**TASK TO CARRY OUT:**
Two lines mark the range in the entries below: the one holding "let l := now" and the one holding "speed := 0, valid". Set down those two and all lines between them, exactly.
*** EXTRACTED DATA Section Begins ***
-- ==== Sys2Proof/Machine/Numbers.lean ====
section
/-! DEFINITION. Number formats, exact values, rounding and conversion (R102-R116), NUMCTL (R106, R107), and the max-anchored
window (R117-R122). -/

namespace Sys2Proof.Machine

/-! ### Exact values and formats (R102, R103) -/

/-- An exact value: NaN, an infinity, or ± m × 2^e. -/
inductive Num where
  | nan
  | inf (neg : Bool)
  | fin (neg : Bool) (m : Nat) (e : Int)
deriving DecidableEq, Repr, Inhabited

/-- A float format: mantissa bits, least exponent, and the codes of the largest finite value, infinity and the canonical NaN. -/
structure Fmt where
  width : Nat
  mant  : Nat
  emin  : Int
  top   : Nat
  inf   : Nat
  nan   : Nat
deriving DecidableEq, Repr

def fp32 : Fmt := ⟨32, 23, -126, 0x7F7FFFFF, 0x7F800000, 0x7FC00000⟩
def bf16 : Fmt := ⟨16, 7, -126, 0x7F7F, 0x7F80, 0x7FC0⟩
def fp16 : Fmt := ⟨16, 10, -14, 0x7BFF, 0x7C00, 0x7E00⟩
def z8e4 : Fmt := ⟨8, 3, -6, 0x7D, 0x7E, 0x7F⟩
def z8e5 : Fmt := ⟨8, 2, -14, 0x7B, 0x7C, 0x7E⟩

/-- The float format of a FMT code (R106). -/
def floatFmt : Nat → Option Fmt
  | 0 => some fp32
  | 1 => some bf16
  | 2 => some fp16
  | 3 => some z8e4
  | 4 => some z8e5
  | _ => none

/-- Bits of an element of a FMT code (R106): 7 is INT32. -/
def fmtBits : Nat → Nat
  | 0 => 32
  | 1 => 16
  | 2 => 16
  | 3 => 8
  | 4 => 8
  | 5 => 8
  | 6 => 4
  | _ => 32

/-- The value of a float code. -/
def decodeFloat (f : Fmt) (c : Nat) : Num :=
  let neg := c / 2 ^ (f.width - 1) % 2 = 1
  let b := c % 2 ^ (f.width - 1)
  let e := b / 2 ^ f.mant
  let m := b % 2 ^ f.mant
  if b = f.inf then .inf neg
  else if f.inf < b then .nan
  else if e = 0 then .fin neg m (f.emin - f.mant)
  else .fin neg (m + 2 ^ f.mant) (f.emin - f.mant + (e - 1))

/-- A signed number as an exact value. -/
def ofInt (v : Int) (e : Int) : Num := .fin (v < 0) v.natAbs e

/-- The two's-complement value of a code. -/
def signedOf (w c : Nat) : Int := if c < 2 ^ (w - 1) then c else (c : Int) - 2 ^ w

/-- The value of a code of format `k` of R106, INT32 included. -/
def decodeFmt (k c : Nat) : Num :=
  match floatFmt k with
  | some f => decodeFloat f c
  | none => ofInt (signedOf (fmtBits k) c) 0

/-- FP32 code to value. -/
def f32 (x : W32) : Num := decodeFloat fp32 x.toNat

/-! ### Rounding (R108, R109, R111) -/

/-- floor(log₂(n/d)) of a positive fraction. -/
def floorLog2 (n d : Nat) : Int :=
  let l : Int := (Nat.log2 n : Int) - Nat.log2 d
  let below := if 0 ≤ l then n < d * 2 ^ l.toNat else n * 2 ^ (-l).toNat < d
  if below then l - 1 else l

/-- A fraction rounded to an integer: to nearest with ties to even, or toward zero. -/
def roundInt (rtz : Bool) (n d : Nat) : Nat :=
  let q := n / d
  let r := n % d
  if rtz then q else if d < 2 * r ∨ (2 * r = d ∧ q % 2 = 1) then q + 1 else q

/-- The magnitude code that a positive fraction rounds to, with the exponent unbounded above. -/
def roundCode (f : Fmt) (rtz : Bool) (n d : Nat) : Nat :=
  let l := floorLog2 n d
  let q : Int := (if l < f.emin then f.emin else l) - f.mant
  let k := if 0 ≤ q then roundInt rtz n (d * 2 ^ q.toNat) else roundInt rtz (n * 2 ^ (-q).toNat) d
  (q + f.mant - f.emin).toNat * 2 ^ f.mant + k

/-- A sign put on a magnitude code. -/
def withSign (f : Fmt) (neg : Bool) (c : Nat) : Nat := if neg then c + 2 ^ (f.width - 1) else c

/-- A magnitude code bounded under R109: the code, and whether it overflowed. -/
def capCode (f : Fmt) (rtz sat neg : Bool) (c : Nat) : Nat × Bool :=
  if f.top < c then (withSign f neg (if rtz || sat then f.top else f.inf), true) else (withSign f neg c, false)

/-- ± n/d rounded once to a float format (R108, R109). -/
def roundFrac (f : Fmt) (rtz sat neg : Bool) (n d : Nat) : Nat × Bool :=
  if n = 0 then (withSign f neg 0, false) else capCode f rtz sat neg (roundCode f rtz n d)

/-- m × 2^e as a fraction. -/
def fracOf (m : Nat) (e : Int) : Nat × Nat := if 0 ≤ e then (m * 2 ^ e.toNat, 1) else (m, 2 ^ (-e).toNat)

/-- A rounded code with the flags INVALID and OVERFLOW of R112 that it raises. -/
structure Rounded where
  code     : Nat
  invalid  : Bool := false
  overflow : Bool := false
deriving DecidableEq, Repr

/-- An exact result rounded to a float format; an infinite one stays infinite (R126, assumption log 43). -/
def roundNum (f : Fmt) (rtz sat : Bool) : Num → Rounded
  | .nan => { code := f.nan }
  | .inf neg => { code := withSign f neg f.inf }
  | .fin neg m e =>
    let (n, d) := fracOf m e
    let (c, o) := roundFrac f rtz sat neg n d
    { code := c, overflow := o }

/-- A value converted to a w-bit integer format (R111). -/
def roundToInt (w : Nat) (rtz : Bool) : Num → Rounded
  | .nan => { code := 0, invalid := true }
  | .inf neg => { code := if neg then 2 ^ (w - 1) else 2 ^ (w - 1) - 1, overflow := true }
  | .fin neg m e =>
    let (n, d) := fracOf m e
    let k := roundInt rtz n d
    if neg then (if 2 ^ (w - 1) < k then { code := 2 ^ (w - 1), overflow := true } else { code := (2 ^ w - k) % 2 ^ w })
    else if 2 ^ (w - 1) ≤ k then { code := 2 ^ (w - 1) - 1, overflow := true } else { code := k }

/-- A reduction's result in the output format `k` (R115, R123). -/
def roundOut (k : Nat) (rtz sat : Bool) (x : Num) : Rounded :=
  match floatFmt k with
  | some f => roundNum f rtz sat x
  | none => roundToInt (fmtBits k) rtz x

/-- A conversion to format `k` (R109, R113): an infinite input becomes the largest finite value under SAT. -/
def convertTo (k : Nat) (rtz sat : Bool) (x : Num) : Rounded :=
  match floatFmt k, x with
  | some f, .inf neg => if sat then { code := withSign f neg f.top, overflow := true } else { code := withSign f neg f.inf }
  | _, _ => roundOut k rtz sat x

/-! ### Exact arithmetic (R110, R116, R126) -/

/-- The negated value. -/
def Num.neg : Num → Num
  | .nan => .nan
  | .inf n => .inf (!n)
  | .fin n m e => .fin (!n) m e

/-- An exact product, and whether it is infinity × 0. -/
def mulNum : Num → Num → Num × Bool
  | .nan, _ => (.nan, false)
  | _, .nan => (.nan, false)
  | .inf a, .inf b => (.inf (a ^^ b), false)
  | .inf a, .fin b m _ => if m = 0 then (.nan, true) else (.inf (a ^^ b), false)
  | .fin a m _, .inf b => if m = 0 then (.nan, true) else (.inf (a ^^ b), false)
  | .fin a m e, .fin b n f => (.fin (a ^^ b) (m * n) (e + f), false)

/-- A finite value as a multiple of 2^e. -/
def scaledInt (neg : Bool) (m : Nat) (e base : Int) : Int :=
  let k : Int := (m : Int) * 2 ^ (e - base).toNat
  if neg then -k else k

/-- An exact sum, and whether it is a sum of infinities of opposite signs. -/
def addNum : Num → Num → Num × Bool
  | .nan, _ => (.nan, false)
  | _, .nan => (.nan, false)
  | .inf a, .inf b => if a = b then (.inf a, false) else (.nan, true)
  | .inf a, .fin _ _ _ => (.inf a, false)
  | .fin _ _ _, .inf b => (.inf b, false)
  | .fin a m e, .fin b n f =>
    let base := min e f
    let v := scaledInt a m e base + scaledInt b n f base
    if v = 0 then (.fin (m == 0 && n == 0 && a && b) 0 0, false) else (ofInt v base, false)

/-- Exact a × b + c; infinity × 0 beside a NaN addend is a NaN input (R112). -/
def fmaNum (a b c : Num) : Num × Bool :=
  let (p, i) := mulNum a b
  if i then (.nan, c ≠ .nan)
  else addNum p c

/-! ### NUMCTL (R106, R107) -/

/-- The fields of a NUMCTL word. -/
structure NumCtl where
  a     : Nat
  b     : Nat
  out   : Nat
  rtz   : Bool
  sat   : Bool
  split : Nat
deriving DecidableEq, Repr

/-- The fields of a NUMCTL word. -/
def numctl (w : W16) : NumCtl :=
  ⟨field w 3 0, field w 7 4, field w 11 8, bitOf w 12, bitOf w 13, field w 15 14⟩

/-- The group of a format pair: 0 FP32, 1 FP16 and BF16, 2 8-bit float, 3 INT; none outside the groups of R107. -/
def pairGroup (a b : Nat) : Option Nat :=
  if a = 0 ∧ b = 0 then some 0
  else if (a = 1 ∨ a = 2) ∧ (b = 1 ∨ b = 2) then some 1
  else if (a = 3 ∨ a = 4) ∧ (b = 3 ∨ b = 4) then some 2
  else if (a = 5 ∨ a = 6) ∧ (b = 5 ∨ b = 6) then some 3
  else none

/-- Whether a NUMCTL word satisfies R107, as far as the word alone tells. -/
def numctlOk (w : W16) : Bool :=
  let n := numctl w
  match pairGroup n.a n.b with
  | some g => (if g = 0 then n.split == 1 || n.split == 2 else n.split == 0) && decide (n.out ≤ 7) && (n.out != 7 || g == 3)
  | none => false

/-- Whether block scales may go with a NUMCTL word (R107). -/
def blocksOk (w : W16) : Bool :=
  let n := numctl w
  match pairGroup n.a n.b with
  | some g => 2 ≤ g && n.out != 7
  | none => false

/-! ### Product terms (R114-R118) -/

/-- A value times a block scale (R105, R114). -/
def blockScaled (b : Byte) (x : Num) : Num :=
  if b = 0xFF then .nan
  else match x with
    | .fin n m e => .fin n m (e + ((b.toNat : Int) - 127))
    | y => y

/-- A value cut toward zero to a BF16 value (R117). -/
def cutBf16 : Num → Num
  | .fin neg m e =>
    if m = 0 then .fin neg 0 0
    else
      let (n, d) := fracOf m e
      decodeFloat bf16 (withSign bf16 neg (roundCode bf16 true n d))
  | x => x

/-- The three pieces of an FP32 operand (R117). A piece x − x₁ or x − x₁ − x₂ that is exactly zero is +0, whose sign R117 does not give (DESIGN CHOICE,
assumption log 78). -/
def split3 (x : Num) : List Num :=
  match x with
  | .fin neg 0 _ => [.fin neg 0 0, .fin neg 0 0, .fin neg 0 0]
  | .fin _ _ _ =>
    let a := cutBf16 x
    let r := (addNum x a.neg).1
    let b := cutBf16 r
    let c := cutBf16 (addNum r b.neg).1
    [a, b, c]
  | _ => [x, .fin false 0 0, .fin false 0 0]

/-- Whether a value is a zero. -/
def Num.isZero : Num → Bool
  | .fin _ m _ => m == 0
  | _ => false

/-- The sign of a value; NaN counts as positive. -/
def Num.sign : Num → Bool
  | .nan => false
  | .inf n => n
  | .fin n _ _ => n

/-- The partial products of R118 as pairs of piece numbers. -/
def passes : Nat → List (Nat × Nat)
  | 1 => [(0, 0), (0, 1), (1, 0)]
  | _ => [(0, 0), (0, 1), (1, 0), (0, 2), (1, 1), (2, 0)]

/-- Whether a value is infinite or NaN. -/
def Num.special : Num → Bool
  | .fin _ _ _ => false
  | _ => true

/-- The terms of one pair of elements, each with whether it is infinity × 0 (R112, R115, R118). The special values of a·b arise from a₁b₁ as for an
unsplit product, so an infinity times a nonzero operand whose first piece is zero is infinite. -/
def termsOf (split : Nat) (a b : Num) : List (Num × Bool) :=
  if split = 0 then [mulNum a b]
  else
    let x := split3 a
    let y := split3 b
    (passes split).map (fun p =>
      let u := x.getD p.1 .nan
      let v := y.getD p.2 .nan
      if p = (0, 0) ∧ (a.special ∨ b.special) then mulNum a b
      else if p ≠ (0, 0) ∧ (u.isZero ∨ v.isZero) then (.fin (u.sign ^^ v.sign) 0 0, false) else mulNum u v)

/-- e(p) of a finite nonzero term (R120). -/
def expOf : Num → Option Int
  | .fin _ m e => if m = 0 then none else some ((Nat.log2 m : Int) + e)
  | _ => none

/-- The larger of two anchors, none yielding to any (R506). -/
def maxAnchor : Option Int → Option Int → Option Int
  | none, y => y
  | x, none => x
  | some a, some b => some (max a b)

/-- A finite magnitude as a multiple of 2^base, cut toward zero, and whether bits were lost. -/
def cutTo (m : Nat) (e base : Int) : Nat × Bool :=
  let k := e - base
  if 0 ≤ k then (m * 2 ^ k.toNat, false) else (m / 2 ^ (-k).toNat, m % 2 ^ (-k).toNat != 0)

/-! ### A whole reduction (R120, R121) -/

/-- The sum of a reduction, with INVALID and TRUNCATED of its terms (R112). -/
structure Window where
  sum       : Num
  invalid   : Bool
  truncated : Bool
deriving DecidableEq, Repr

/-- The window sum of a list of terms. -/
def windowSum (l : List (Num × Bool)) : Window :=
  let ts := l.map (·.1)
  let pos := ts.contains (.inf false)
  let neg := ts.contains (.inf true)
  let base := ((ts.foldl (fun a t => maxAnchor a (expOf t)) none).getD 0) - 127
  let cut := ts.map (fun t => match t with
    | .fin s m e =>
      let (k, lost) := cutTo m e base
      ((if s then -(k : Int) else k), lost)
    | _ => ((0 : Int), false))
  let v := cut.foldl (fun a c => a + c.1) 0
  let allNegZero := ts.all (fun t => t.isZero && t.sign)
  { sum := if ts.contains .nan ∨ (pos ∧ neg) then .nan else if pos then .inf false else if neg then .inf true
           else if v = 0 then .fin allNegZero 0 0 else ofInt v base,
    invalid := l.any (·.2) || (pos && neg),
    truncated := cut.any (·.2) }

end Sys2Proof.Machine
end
*** EXTRACTED DATA Section Ends ***
*** EXTRACTED DATA Section Begins ***
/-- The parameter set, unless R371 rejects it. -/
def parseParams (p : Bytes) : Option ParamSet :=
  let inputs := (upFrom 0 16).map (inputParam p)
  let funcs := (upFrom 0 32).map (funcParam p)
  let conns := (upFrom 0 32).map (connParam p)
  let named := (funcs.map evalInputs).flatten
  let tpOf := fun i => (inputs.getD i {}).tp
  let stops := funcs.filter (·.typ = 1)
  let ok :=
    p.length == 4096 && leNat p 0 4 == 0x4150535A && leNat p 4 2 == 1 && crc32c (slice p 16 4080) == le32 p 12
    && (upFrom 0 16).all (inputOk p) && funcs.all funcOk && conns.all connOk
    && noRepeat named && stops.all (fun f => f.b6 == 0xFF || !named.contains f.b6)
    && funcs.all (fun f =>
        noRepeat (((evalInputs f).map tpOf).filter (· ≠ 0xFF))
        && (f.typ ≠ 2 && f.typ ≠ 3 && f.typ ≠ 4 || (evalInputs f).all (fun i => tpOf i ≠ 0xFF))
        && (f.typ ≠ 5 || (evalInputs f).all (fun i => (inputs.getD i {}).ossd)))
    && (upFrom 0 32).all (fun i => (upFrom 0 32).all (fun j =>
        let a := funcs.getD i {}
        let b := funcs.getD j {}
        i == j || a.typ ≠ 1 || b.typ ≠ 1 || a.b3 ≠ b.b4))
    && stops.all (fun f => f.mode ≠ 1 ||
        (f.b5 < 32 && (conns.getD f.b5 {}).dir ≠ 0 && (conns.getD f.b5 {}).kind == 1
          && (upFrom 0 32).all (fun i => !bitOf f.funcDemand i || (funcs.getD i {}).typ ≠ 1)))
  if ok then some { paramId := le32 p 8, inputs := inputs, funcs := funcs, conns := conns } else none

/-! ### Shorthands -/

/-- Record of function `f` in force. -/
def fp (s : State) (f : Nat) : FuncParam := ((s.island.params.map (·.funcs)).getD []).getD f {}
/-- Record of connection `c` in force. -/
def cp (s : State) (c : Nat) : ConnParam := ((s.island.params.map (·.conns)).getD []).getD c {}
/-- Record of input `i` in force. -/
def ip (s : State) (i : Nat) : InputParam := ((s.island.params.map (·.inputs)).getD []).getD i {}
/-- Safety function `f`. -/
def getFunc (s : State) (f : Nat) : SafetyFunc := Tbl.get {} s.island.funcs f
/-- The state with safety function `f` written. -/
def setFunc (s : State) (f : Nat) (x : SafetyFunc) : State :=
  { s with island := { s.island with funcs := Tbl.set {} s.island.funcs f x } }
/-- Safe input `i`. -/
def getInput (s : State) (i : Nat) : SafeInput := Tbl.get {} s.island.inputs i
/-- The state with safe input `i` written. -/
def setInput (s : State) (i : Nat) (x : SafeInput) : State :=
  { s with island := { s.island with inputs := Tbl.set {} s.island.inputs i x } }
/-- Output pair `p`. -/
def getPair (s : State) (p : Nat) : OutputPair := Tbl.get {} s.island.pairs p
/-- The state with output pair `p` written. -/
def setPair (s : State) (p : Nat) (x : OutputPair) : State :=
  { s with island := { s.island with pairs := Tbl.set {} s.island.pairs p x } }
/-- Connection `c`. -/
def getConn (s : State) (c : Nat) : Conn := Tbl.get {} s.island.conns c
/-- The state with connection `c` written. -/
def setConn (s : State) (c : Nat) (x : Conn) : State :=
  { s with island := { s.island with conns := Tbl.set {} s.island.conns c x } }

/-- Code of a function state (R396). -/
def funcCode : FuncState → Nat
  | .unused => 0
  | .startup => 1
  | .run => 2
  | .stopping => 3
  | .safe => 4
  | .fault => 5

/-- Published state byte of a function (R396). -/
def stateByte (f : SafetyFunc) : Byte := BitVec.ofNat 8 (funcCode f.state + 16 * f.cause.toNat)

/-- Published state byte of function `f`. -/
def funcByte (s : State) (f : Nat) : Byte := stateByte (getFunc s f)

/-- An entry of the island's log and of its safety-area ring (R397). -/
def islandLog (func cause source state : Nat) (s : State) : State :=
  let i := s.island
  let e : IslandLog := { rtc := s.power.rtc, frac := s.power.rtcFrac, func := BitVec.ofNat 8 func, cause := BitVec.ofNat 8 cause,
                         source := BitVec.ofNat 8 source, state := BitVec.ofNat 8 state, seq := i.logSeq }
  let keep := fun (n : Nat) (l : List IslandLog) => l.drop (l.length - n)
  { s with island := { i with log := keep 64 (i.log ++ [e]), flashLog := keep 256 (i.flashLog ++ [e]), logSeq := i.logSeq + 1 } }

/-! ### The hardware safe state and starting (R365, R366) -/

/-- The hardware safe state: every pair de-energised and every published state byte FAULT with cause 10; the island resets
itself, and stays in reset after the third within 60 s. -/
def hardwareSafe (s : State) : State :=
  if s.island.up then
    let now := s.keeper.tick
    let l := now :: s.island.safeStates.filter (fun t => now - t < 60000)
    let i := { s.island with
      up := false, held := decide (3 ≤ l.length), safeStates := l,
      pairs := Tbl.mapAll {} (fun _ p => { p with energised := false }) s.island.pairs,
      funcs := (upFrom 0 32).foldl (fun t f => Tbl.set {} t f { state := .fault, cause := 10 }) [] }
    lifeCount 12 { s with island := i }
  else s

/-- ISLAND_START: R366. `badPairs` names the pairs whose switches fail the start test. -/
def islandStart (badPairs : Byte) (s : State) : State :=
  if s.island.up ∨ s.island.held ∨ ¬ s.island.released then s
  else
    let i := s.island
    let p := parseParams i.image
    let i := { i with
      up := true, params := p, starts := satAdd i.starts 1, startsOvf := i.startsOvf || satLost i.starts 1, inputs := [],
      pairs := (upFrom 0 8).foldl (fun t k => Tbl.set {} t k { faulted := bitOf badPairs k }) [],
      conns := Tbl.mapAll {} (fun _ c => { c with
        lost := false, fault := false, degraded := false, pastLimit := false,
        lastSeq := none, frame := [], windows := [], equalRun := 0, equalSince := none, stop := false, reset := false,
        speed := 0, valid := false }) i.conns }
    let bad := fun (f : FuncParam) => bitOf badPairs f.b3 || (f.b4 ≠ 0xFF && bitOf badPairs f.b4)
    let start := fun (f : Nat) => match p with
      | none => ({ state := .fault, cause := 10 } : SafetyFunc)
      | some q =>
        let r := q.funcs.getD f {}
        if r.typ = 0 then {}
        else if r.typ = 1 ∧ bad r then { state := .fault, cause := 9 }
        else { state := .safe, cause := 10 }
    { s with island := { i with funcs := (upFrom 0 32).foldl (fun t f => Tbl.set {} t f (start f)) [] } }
*** EXTRACTED DATA Section Ends ***
*** EXTRACTED DATA Section Begins ***
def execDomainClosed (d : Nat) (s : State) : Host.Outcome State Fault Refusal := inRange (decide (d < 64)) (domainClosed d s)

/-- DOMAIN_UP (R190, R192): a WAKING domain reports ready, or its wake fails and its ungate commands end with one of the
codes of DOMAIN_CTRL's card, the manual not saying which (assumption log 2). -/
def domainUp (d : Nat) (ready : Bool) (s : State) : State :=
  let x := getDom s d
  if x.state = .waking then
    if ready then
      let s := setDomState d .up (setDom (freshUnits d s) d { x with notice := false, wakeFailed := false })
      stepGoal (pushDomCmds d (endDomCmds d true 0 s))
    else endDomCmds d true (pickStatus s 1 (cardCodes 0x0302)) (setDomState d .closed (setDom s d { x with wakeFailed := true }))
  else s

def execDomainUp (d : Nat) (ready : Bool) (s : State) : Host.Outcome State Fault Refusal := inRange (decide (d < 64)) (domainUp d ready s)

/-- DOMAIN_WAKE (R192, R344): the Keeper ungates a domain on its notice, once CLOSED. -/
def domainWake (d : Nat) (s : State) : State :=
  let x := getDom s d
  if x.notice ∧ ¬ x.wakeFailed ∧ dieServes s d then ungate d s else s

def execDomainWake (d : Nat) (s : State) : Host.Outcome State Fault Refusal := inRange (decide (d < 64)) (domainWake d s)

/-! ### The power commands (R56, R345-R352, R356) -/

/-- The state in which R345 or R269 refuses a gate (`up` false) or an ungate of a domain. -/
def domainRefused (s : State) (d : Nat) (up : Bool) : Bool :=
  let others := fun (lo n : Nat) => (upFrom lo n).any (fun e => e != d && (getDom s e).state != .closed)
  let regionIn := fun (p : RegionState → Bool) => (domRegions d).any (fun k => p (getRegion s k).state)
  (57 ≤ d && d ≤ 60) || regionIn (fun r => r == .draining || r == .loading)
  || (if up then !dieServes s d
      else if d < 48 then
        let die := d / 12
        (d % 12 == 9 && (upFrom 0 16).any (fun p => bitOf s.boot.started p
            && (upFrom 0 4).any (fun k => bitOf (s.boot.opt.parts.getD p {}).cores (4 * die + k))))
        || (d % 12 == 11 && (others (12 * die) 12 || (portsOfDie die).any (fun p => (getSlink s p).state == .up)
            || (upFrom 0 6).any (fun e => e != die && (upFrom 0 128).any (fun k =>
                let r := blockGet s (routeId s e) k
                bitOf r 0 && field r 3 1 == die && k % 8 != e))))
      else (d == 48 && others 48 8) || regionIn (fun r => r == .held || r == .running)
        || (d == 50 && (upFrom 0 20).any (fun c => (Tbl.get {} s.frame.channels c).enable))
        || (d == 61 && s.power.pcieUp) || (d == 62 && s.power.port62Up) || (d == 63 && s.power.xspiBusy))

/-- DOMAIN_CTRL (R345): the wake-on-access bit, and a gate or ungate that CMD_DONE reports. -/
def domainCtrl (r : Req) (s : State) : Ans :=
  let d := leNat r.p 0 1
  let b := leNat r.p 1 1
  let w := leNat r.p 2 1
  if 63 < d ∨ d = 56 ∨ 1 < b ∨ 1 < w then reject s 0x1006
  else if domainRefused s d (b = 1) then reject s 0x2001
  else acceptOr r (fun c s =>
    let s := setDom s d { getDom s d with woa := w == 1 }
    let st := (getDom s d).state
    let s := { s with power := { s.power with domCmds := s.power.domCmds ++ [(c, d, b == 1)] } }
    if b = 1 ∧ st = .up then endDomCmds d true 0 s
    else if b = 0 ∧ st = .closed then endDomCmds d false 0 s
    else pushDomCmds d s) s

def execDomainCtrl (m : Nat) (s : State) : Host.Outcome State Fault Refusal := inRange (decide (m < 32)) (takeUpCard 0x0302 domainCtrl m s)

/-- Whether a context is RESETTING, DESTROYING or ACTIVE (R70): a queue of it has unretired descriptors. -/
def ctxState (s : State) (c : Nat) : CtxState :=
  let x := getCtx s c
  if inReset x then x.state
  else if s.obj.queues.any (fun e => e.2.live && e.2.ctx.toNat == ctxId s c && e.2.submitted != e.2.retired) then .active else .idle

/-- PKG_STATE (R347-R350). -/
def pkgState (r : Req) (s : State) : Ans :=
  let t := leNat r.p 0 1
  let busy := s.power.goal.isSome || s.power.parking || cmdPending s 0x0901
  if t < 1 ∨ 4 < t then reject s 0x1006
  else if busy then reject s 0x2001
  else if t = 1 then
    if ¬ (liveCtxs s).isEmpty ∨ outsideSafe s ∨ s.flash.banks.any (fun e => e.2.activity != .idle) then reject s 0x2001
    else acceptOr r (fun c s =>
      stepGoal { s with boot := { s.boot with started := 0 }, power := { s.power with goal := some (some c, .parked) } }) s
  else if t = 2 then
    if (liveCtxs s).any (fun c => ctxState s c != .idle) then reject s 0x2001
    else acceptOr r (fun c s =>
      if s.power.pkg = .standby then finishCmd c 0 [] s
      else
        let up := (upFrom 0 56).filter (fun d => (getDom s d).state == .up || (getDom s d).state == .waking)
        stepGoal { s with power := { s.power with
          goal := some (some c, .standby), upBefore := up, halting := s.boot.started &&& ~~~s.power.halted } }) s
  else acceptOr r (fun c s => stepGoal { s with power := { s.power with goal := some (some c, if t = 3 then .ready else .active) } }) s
*** EXTRACTED DATA Section Ends ***
**YOUR SOLUTION:**
    let l := now :: s.island.safeStates.filter (fun t => now - t < 60000)
    let i := { s.island with
      up := false, held := decide (3 ≤ l.length), safeStates := l,
      pairs := Tbl.mapAll {} (fun _ p => { p with energised := false }) s.island.pairs,
      funcs := (upFrom 0 32).foldl (fun t f => Tbl.set {} t f { state := .fault, cause := 10 }) [] }
    lifeCount 12 { s with island := i }
  else s

/-- ISLAND_START: R366. `badPairs` names the pairs whose switches fail the start test. -/
def islandStart (badPairs : Byte) (s : State) : State :=
  if s.island.up ∨ s.island.held ∨ ¬ s.island.released then s
  else
    let i := s.island
    let p := parseParams i.image
    let i := { i with
      up := true, params := p, starts := satAdd i.starts 1, startsOvf := i.startsOvf || satLost i.starts 1, inputs := [],
      pairs := (upFrom 0 8).foldl (fun t k => Tbl.set {} t k { faulted := bitOf badPairs k }) [],
      conns := Tbl.mapAll {} (fun _ c => { c with
        lost := false, fault := false, degraded := false, pastLimit := false,
        lastSeq := none, frame := [], windows := [], equalRun := 0, equalSince := none, stop := false, reset := false,
        speed := 0, valid := false }) i.conns }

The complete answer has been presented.